Pathfinders are going to add to the timeline one way a student can reach his/her American Dream. (i.e. graduate from high school, go to college, etc.) Pitfallers are challenged to find a way that an individual's dreams can go awry. After one pathfinder adds a positive entry to the map, a pitfaller will trump that example by adding an entry that could go wrong. Then, another pathfinder will add another positive entry, followed by a pitfaller and a negative entry. This volley continues until each student has entered an entry. I chose this type of movement so students can see how fragile the pursuit of the American Dream can be. An individual may have an example of success, but it can so quickly go awry. They is the reason for the pitfallers to follow the pathfinders. Again, students will consider the frustrations and difficulty associated with trying to achieve the American Dream.
Students almost always associate success and the American Dream with money, although some students will equate it with family and marriage. I find that students definitely have an idea what the American Dream is; however, they may not necessary know how to achieve it. This is something explored in the latter part of the assignment when students have an opportunity to see what their path to success is like. We then open up the floor to discussing how to achieve these dreams.
An example of what the timeline looks like is attached below.
A Dream Deferred
In order to illustrate the struggles associated with achieving the American Dream, I draw upon the Langston Hughes poem "A Dream Deferred." I chose this poem because students read A Raisin in the Sun in tenth grade and they are familiar with the poem. Of course, the poem's title is the essential line in the poem.
Students silently analyze Langston Hughes' message. I write on the whiteboard the following questions:
- What is Hughes saying about the American Dream and what happens to an individual when he or she does not achieve the American Dream? (I prompt students by asking them what would happen if they never received the object they depicted on the paper in the previous activity.)
- Would they forget about the new car?
- Would they be satisfied with a not-so-beautiful wife or husband?
- Why does Hughes neglect to answer any of his questions?
In a written response, students closely examine the word choice to determine the poet's ideas and are able to support their answers with specific words and phrases from the poem. Their responses with accompanying text "emphasize use of evidence from sources to inform or make an argument," which is a shift demanded by the Common Core State Standards.
Response may be written in a journal or on a separate piece of paper.

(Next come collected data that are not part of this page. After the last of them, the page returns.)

/-- A float type. -/
def isFloat (t : Nat) : Bool := decide (8 ≤ t ∧ t ≤ 15)
/-- An integer type. -/
def isInt (t : Nat) : Bool := decide (t ≤ 7) || t == 16 || t == 17
/-- A complex type. -/
def isCplx (t : Nat) : Bool := decide (18 ≤ t ∧ t ≤ 21)
/-- A signed integer or complex type. -/
def isSigned (t : Nat) : Bool := decide (t ≤ 3) || t == 16 || isCplx t
/-- The classes F, I and B of R102. -/
def clsF (t : Nat) : Bool := decide (8 ≤ t ∧ t ≤ 10)
def clsI (t : Nat) : Bool := decide (t ≤ 7)
def clsB (t : Nat) : Bool := decide (t ≤ 12) || decide (18 ≤ t ∧ t ≤ 22)
/-- Bits of an element (R41). -/
def tyBits (t : Nat) : Nat :=
  match t with
  | 0 | 4 => 8
  | 1 | 5 => 16
  | 2 | 6 => 32
  | 3 | 7 => 64
  | 8 => 32
  | 9 | 10 => 16
  | 13 | 14 => 6
  | 15 | 16 | 17 => 4
  | 19 => 16
  | 20 => 32
  | 21 => 64
  | _ => 8
/-- Storage width of a lane of a type, a pair of 4-bit elements counting as one (R101). -/
def laneBits (t : Nat) : Nat := Nat.max 8 (tyBits t)
/-- Bits of the components of a complex type, or of the element. -/
def compBits (t : Nat) : Nat := if isCplx t then tyBits t / 2 else tyBits t

/-- The integer that `n` bits hold (R61). -/
def intOf (signed : Bool) (n x : Nat) : Int :=
  let y := x % 2 ^ n
  if signed && decide (2 ^ (n - 1) ≤ y) then (y : Int) - 2 ^ n else y
/-- The `n` low bits of an integer. -/
def wrapTo (n : Nat) (v : Int) : Nat := (v % (2 ^ n : Int)).toNat
/-- Smallest and largest value of an integer type of `n` bits. -/
def intMin (signed : Bool) (n : Nat) : Int := if signed then -(2 ^ (n - 1) : Int) else 0
def intMax (signed : Bool) (n : Nat) : Int := if signed then 2 ^ (n - 1) - 1 else 2 ^ n - 1
/-- Sat (R54). -/
def clampTo (signed : Bool) (n : Nat) (v : Int) : Int := max (intMin signed n) (min (intMax signed n) v)
/-- An integer result: wrapped, or clamped under saturation (R61). -/
def intRes (signed sat : Bool) (n : Nat) (v : Int) : Nat := wrapTo n (if sat then clampTo signed n v else v)

/-! ### Exact values -/

/-- A real number with a NaN and infinities: sign, integer magnitude and exponent, and whether a positive amount less than one unit
of the magnitude is left out. -/
inductive FVal where
  | nan
  | inf (neg : Bool)
  | fin (neg : Bool) (m : Nat) (e : Int) (more : Bool)
deriving DecidableEq, Repr

/-- R55: the value of an encoding. -/
def fval (t x : Nat) : FVal :=
  let f := ffmt t
  let neg := x / 2 ^ (f.ew + f.mb) % 2 == 1
  let mag := x % 2 ^ (f.ew + f.mb)
  let e := mag / 2 ^ f.mb
  let m := mag % 2 ^ f.mb
  if f.inf && e == 2 ^ f.ew - 1 then (if m = 0 then .inf neg else .nan)
  else if !f.inf && f.nan == some mag then .nan
  else if e = 0 then .fin neg m (1 - (f.bias : Int) - f.mb) false
  else .fin neg (m + 2 ^ f.mb) ((e : Int) - f.bias - f.mb) false

/-- The value of an sc8 encoding (R55). -/
def scVal (x : Nat) : FVal := if x % 256 = 255 then .nan else .fin false 1 ((x % 256 : Int) - 127) false
/-- The value of an integer. -/
def ival (v : Int) : FVal := .fin (decide (v < 0)) v.natAbs 0 false

/-- The signed magnitude of a finite value counted in units of 2^u. -/
def atUnit (neg : Bool) (m : Nat) (e u : Int) : Int :=
  let v : Int := m * 2 ^ (e - u).toNat
  if neg then -v else v

/-- NV, DZ, OF, UF and NX (R67). -/
def NV : Nat := 1
def DZ : Nat := 2
def OF : Nat := 4
def UF : Nat := 8
def NX : Nat := 16

/-- Exact sum with the sign of a zero (R56); the flag is NV for ∞ − ∞. `down` is RDN. -/
def fadd (down : Bool) (x y : FVal) : FVal × Nat :=
  match x, y with
  | .nan, _ => (.nan, 0)
  | _, .nan => (.nan, 0)
  | .inf a, .inf b => if a = b then (.inf a, 0) else (.nan, NV)
  | .inf a, _ => (.inf a, 0)
  | _, .inf b => (.inf b, 0)
  | .fin a m e _, .fin b n k _ =>
    if m = 0 ∧ n = 0 then (.fin (if a = b then a else down) 0 0 false, 0)
    else
      let u := min e k
      let v := atUnit a m e u + atUnit b n k u
      (.fin (if v = 0 then down else decide (v < 0)) v.natAbs u false, 0)
/-- The negative of a value. -/
def fneg (x : FVal) : FVal :=
  match x with
  | .nan => .nan
  | .inf a => .inf (!a)
  | .fin a m e s => .fin (!a) m e s
/-- R56, R141: the exact sum of terms, in any order; the flag is NV for infinities of both signs, a NaN beside them or not (log 77). -/
def fsum (down : Bool) (l : List FVal) : FVal × Nat :=
  match l with
  | [] => (.fin false 0 0 false, 0)
  | x :: r =>
    if l.contains (.inf false) && l.contains (.inf true) then (.nan, NV)
    else (r.foldl (fun z y => (fadd down z y).1) x, 0)
/-- Exact product; the flag is NV for 0 × ∞. -/
def fmul (x y : FVal) : FVal × Nat :=
  match x, y with
  | .nan, _ => (.nan, 0)
  | _, .nan => (.nan, 0)
  | .inf a, .inf b => (.inf (a != b), 0)
  | .inf a, .fin b n _ _ => if n = 0 then (.nan, NV) else (.inf (a != b), 0)
  | .fin a m _ _, .inf b => if m = 0 then (.nan, NV) else (.inf (a != b), 0)
  | .fin a m e _, .fin b n k _ => (.fin (a != b) (m * n) (e + k) false, 0)
/-- A product that is 0 × ∞ (R68). -/
def zeroInf (x y : FVal) : Bool :=
  match x, y with
  | .inf _, .fin _ n _ _ => n == 0
  | .fin _ m _ _, .inf _ => m == 0
  | _, _ => false
/-- Multiply by a power of two. -/
def fscale (x : FVal) (k : Int) : FVal :=
  match x with
  | .fin a m e s => .fin a m (e + k) s
  | y => y

/-- Quotient of two positive integers to 256 bits beyond the first, with what is left out. -/
def ratio (neg : Bool) (m : Nat) (e : Int) (n : Nat) (k : Int) : FVal :=
  let sh := 256 + n.log2
  .fin neg (m * 2 ^ sh / n) (e - k - sh) (m * 2 ^ sh % n != 0)
/-- VDIV (R67, R68). -/
def fdiv (x y : FVal) : FVal × Nat :=
  match x, y with
  | .nan, _ => (.nan, 0)
  | _, .nan => (.nan, 0)
  | .inf _, .inf _ => (.nan, NV)
  | .inf a, .fin b _ _ _ => (.inf (a != b), 0)
  | .fin a _ _ _, .inf b => (.fin (a != b) 0 0 false, 0)
  | .fin a m e _, .fin b n k _ =>
    if n = 0 then (if m = 0 then (.nan, NV) else (.inf (a != b), DZ))
    else if m = 0 then (.fin (a != b) 0 0 false, 0)
    else (ratio (a != b) m e n k, 0)

/-- The integer square root below 2^i. -/
def isqrt (i n r : Nat) : Nat :=
  match i with
  | 0 => r
  | j + 1 =>
    let r' := r + 2 ^ j
    isqrt j n (if r' * r' ≤ n then r' else r)
/-- Square root of a positive integer at an even exponent, with what is left out. -/
def rootOf (m : Nat) (e : Int) : FVal :=
  let odd := (e % 2).toNat
  let n := m * 2 ^ (odd + 256)
  let r := isqrt (n.log2 / 2 + 1) n 0
  .fin false r ((e - odd - 256) / 2) (r * r != n)
/-- VSQRT (R68). -/
def fsqrt (x : FVal) : FVal × Nat :=
  match x with
  | .nan => (.nan, 0)
  | .inf a => if a then (.nan, NV) else (.inf false, 0)
  | .fin a m e _ => if m = 0 then (.fin a 0 0 false, 0) else if a then (.nan, NV) else (rootOf m e, 0)
/-- VRCP (R68). -/
def frcp (x : FVal) : FVal × Nat :=
  match x with
  | .nan => (.nan, 0)
  | .inf a => (.fin a 0 0 false, 0)
  | .fin a m e _ => if m = 0 then (.inf a, DZ) else (ratio a 1 0 m e, 0)
/-- VRSQ (R68). -/
def frsq (x : FVal) : FVal × Nat :=
  match x with
  | .nan => (.nan, 0)
  | .inf a => if a then (.nan, NV) else (.fin false 0 0 false, 0)
  | .fin a m e _ =>
    if m = 0 then (.inf a, DZ)
    else if a then (.nan, NV)
    else
      let odd := (e % 2).toNat
      let n := m * 2 ^ odd
      let k := 256 + n.log2
      let r := isqrt (k + 1) (2 ^ (2 * k) / n) 0
      (.fin false r (-((e - odd) / 2) - k) (r * r * n != 2 ^ (2 * k)), 0)

/-! ### Special functions in fixed point with 576 fraction bits (log 14) -/

/-- One, ln 2 and π. -/
def fxOne : Nat := 2 ^ 576
def fxLn2 : Nat := 0xb17217f7d1cf79abc9e3b39803f2f6af40f343267298b62d8a0d175b8baafa2be7b876206debac98559552fb4afa1b10ed2eae35c138214427573b291169b8253e96ca16224ae8c5
def fxPi : Nat := 0x3243f6a8885a308d313198a2e03707344a4093822299f31d0082efa98ec4e6c89452821e638d01377be5466cf34e90c6cc0ac29b7c97c50dd3f84d5b5b54709179216d5d98979fb1b

/-- The terms of the exponential series from term k on. -/
def expSeries (fuel k x term : Nat) : Nat :=
  match fuel with
  | 0 => 0
  | n + 1 => term + expSeries n (k + 1) x (term * x / fxOne / k)
/-- The terms z^k / k of the inverse hyperbolic tangent, k odd. -/
def atanhSeries (fuel k z2 term : Nat) : Nat :=
  match fuel with
  | 0 => 0
  | n + 1 => term / k + atanhSeries n (k + 2) z2 (term * z2 / fxOne)
/-- The terms of the sine series, alternating. -/
def sinSeries (fuel k x2 term : Nat) : Int :=
  match fuel with
  | 0 => 0
  | n + 1 => (term : Int) - sinSeries n (k + 2) x2 (term * x2 / fxOne / (k * (k + 1)))

/-- Numerator of |m · 2^e| over 2^576, for e ≥ −576. -/
def fxOf (m : Nat) (e : Int) : Nat := m * 2 ^ (e + 576).toNat

/-- VEXP2 (R68). -/
def fexp2 (x : FVal) : FVal × Nat :=
  match x with
  | .nan => (.nan, 0)
  | .inf a => if a then (.fin false 0 0 false, 0) else (.inf false, 0)
  | .fin a m e _ =>
    if m = 0 then (.fin false 1 0 false, 0)
    else if e + m.log2 ≥ 12 then (.fin false 1 (if a then -4096 else 4096) false, 0)
    else
      let v : Int := if a then -(fxOf m e : Int) else fxOf m e
      let n := v / (fxOne : Int)
      let f := (v % (fxOne : Int)).toNat
      if f = 0 then (.fin false 1 n false, 0)
      else (.fin false (expSeries 120 1 (f * fxLn2 / fxOne) fxOne) (n - 576) true, 0)
/-- VLOG2 (R68). -/
def flog2 (x : FVal) : FVal × Nat :=
  match x with
  | .nan => (.nan, 0)
  | .inf a => if a then (.nan, NV) else (.inf false, 0)
  | .fin a m e _ =>
    if m = 0 then (.inf true, DZ)
    else if a then (.nan, NV)
    else
      let k := m.log2
      let n : Int := e + k
      if m = 2 ^ k then (ival n, 0)
      else
        let z := (m - 2 ^ k) * fxOne / (m + 2 ^ k)
        let l := 2 * atanhSeries 200 1 (z * z / fxOne) z * fxOne / fxLn2
        let v : Int := n * fxOne + l
        (.fin (decide (v < 0)) v.natAbs (-576) true, 0)
/-- sin(π r) for 0 < r < 1/2, r over 2^576. -/
def sinPi (r : Nat) : Nat :=
  let x := r * fxPi / fxOne
  (sinSeries 70 2 (x * x / fxOne) x).toNat
/-- VSINPI (R68). -/
def fsinpi (x : FVal) : FVal × Nat :=
  match x with
  | .nan => (.nan, 0)
  | .inf _ => (.nan, NV)
  | .fin a m e _ =>
    if m = 0 ∨ 0 ≤ e then (.fin a 0 0 false, 0)
    else
      let t := fxOf m e % (2 * fxOne)
      let neg := a != decide (fxOne ≤ t)
      let r := t % fxOne
      if r = 0 then (.fin a 0 0 false, 0)
      else if 2 * r = fxOne then (.fin neg 1 0 false, 0)
      else (.fin neg (sinPi (if fxOne < 2 * r then fxOne - r else r)) (-576) true, 0)
/-- VCOSPI (R68). -/
def fcospi (x : FVal) : FVal × Nat :=
  match x with
  | .nan => (.nan, 0)
  | .inf _ => (.nan, NV)
  | .fin _ m e _ =>
    let t := if 1 ≤ e then 0 else fxOf m e % (2 * fxOne)
    let t := if fxOne < t then 2 * fxOne - t else t
    if t = 0 then (.fin false 1 0 false, 0)
    else if t = fxOne then (.fin true 1 0 false, 0)
    else if 2 * t = fxOne then (.fin false 0 0 false, 0)
    else
      let neg := decide (fxOne < 2 * t)
      let t := if neg then fxOne - t else t
      (.fin neg (sinPi (fxOne / 2 - t)) (-576) true, 0)

/-! ### Rounding -/

/-- What a sequence of roundings works with: the mode of R62, saturation, the LFSR state and the flags raised. -/
structure Fp where
  mode : Nat
  sat : Bool
  seed : Nat
  flags : Nat
deriving DecidableEq, Repr

/-- R62: mode and saturation from a modifier and FP_MODE. -/
def Fp.of (mod : Nat) (fpMode seed : W) : Fp :=
  { mode := if mod = 0 then W.bits fpMode 0 3 else if mod = 1 then 0 else mod
    sat := mod == 1 || fpMode.getLsbD 3
    seed := W.bits seed 0 32
    flags := 0 }
/-- Round to nearest even, no saturation: the roundings that read no modifier. -/
def Fp.rne : Fp := ⟨0, false, 0, 0⟩
/-- Raise flags. -/
def Fp.raise (s : Fp) (f : Nat) : Fp := { s with flags := s.flags ||| f }
/-- RDN (R56). -/
def Fp.down (s : Fp) : Bool := s.mode == 3

/-- R66: one step of the LFSR. -/
def lfsrStep (s : Nat) : Nat := (2 * s) % 2 ^ 32 + (s / 2 ^ 31 + s / 2 ^ 21 + s / 2 + s) % 2
/-- R66: a draw: 32 steps. -/
def lfsrDraw (s : Nat) : Nat := (List.range 32).foldl (fun s _ => lfsrStep s) s
/-- Draw where the mode is SR: the value and the state after. -/
def Fp.draw (s : Fp) : Nat × Fp :=
  if s.mode = 5 then let d := lfsrDraw s.seed; (d, { s with seed := d }) else (0, s)

/-- Whether the magnitude q + r / 2^k (and a little more) rounds up (R62, R65). -/
def roundsUp (mode draw : Nat) (neg : Bool) (q r k : Nat) (more : Bool) : Bool :=
  match mode with
  | 0 => decide (2 ^ k < 2 * r) || (decide (2 * r = 2 ^ k) && (more || q % 2 == 1))
  | 6 => decide (2 ^ k ≤ 2 * r)
  | 3 => neg && (r != 0 || more)
  | 4 => !neg && (r != 0 || more)
  | 5 => decide (2 ^ (k + 32) ≤ r * 2 ^ 32 + draw * 2 ^ k)
  | _ => false

/-- A magnitude m · 2^e rounded to a multiple of 2^u: the multiple, and whether the value changed. -/
def roundMag (mode draw : Nat) (neg : Bool) (m : Nat) (e : Int) (more : Bool) (u : Int) : Nat × Bool :=
  if u ≤ e then (m * 2 ^ (e - u).toNat, more)
  else
    let k := (u - e).toNat
    let q := m / 2 ^ k
    let r := m % 2 ^ k
    (q + b01 (roundsUp mode draw neg q r k more), r != 0 || more)

/-- The code of ±largest finite. -/
def FFmt.code (f : FFmt) (neg : Bool) (mag : Nat) : Nat := mag + b01 neg * 2 ^ (f.ew + f.mb)
/-- R63 step 6: an infinite result in a type. -/
def infRes (f : FFmt) (s : Fp) (neg exact : Bool) : Nat × Fp :=
  if f.inf then (f.code neg ((2 ^ f.ew - 1) * 2 ^ f.mb), s)
  else
    let s := if exact then s.raise NV else s
    match f.nan with
    | some n => if s.sat then (f.code neg f.top, s) else (n, s)
    | none => (f.code neg f.top, s)

/-- R63, R71: RoundTo for a float type. -/
def roundF (t : Nat) (s : Fp) (x : FVal) : Nat × Fp :=
  let f := ffmt t
  let (d, s) := s.draw
  match x with
  | .nan => match f.nan with
    | some n => (n, s)
    | none => (0, s.raise NV)
  | .inf a => infRes f s a true
  | .fin a m e more =>
    if m = 0 then (f.code a 0, s)
    else
      let low : Int := 1 - (f.bias : Int) - f.mb
      let u := max low (e + m.log2 - f.mb)
      let (q, nx) := roundMag s.mode d a m e more u
      -- the code of q · 2^u: the exponent field counts units above the subnormal one
      let code := q + (u - low).toNat * 2 ^ f.mb
      if f.top < code then
        let s := s.raise (OF ||| NX)
        if s.sat || s.mode == 2 || (s.mode == 3 && !a) || (s.mode == 4 && a) then (f.code a f.top, s) else infRes f s a false
      else
        let s := if nx then s.raise (NX ||| (if code < 2 ^ f.mb then UF else 0)) else s
        (f.code a code, s)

The next piece to my lesson is to show the first five minutes of the PBS documentary, Novel Reflections on The American Dream. I chose this video because it demonstrates the degree to which the American Dream has been an influential and motivational force in our society.
Secondly, it is a topic that American writers have depicted since the days of Ben Franklin. I only show the first five minutes because after that time the video describes how the American Dream has been presented in specific pieces of literature. It does have a section on The Great Gatsby, but the video gives away too much of the plot.
After viewing the video, students in the form of a written reflection respond to the documentary describing how the American Dream presents a dichotomy of meaning. Students also offer their opinion as to whether the American Dream differs by decade. For example, is our definition in 2013 the same as it was in 2000, 1950, 1930, etc.? Students will offer specific examples either historical or personal to respond to these questions.
This assignment is done as a homework assignment. I have included examples of student work.